WHAT NEEDS TO BE DONE:
Among the lines below, keep only those from the one containing "deriving DecidableEq, Repr" through the one containing "frames flow. -/", and reproduce them exactly.

GIVEN RECORDS:
────

-- ==== Sys2Proof/Machine/Zanlink.lean ====
section
/-! DEFINITION. The head links (07, R166 to R199): lane states, beacons, status, dose and echo frames, head memory, loops, low power,
lane loss. -/
namespace Sys2Proof.Machine

/-- Lane states (07, ZL_STAT). -/
inductive LaneSt where
  | off | locking | locked | up | timed | sleep | park | fault
  deriving DecidableEq, Repr

/-- Code of a lane state. -/
def LaneSt.code : LaneSt → Nat
  | .off => 0 | .locking => 1 | .locked => 2 | .up => 3 | .timed => 4 | .sleep => 5 | .park => 6 | .fault => 7

/-- The lane is in a state. -/
def Dev.laneIs (d : Dev) (n : Nat) (s : LaneSt) : Bool := decide (d.rd .ZL_STAT_STATE n = s.code)

/-- UP or TIMED: the states in which frames flow. -/
def Dev.laneRuns (d : Dev) (n : Nat) : Bool := d.laneIs n .up || d.laneIs n .timed

/-- The bit of a lane in `ZL_TIMED`. -/
def Dev.setTimed (d : Dev) (n : Nat) (v : Bool) : Dev :=
  let f := if n < 32 then Fld.ZL_TIMED_LO_TIMED else Fld.ZL_TIMED_HI_TIMED
  if v then d.setBit f (n % 32) else d.clrBit f (n % 32)

/-- Move a lane to a state; an exit from TIMED is counted and clears its `ZL_TIMED` bit. -/
def Dev.laneTo (d : Dev) (n : Nat) (s : LaneSt) : Dev :=
  let d := if d.laneIs n .timed && s != .timed then (d.inc .ZL_STAT_LOSSES n).setTimed n false else d
  d.wr .ZL_STAT_STATE s.code n

/-- The generation of a lane as `CAP` spells it: 1 Zanlink-1, 2 Zanlink-2 (R170). -/
def Dev.capGen (d : Dev) (n : Nat) : Nat := if d.flag .ZL_CFG_GEN n then 1 else 2

/-- `IDLE` blocks with an `LSTATE`, and a `CAP` of the module's generation and its far-end loop (R170, Table 7-1). -/
def Dev.sendIdle (d : Dev) (n lstate : Nat) : Dev :=
  d.emit (.zl n 0 (.idle lstate (d.capGen n + 4 * bit (d.rd .ZL_LOOP_MODE n = 3))) 0 0)

/-- Send a MGMT request with the next `TAG` and its data blocks. -/
def Dev.sendMgmt (d : Dev) (n op p16 : Nat) (data : List Byte) : Dev :=
  (d.zlSend n (.mgmt op (d.lane n).tag 0 p16 data)).updLane n (fun l => { l with tag := (l.tag + 1) % 256 })

/-- Read `blocks` of the head memory from an offset: MGMT `EE_READ` (Table 7-7). -/
def Dev.sendEeRead (d : Dev) (n ofs blocks : Nat) : Dev := d.sendMgmt n 2 ofs (le 1 blocks ++ le 7 0)

/-- The direction toward the module sleeps, or the lane is parked (R195, R196). -/
def Dev.rxSleeps (d : Dev) (n : Nat) : Bool := (d.laneIs n .sleep && bitOf (d.rd .ZL_LPCTL_CUR n) 1) || d.laneIs n .park

/-- Frames from the head reach the module: from UP on, in a SLEEP only while that direction is awake (R175, R195). -/
def Dev.laneHears (d : Dev) (n : Nat) : Bool := d.laneRuns n || (d.laneIs n .sleep && !d.rxSleeps n)

/-- The receiver has no lock. -/
def Dev.dropLock (d : Dev) (n : Nat) : Dev := (d.wr .ZL_STAT_LOCK 0 n).wr .ZL_STAT_FARLOCK 0 n

/-! ### Lane loss (R197, R198) -/

/-- Leave the state for another by a loss: R197 applies in TIMED. -/
def Dev.loseLane (d : Dev) (n cause : Nat) (s : LaneSt) : Dev :=
  let was := d.laneIs n .timed
  let d := d.laneTo n s
  let d := if s = .locking || s = .off then d.dropLock n else d
  let d := d.updLane n (fun l => { l with lastGoodEx := none })
  if was then d.laneLoss n cause else d

/-- LOCK_LOST (R171): in FAULT and SLEEP the state stays. -/
def execLockLost (n : LaneNo) (s : State) : Out :=
  s.act fun d => if d.laneIs n.val .locked || d.laneRuns n.val then d.loseLane n.val 1 .locking else d.dropLock n.val

/-- STATUS_TIMEOUT (R175): no STATUS for `STTO`; suspended during a loop (R194). -/
def execStatusTimeout (n : LaneNo) (s : State) : Out :=
  s.act fun d =>
    if (d.laneIs n.val .locked || d.laneRuns n.val) && !d.flag .ZL_STAT_LOOP n.val
        && d.passed (d.lane n.val).statusAt (100000 * d.rd .ZL_CFG_STTO n.val) then d.loseLane n.val 2 .locking
    else d

/-- HREF stops: every lane is lost (R166, R167). -/
def Dev.hrefOff (d : Dev) : Dev :=
  if !d.pins.href then d
  else
    let d : Dev := { d with pins := { d.pins with href := false } }
    d.forEach (List.range d.nLanes) (fun d n =>
      if d.laneIs n .locked || d.laneRuns n then d.loseLane n 4 .locking else d)

/-- ZL_RECOV_STOP (R198): the lane is not TIMED within `ZL_CTL.RECOV` of its loss while its bar has placed lines. -/
def execZlRecovStop (n : LaneNo) (s : State) : Out :=
  s.act fun d =>
    let l := d.lane n.val
    if l.lossAt.any (fun t => d.passed t (1000000 * d.rd .ZL_CTL_RECOV)) && !l.stopAsked && !d.laneIs n.val .timed && d.lanePlaced n.val then
      ((d.updLane n.val (fun l => { l with stopAsked := true })).raise Ev.ZL_RECOV_STOP (le 1 n.val)).requestStop .laneRecovery
    else d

────

SOLUTION FOR THIS PROBLEM:
  deriving DecidableEq, Repr

/-- Code of a lane state. -/
def LaneSt.code : LaneSt → Nat
  | .off => 0 | .locking => 1 | .locked => 2 | .up => 3 | .timed => 4 | .sleep => 5 | .park => 6 | .fault => 7

/-- The lane is in a state. -/
def Dev.laneIs (d : Dev) (n : Nat) (s : LaneSt) : Bool := decide (d.rd .ZL_STAT_STATE n = s.code)

/-- UP or TIMED: the states in which frames flow. -/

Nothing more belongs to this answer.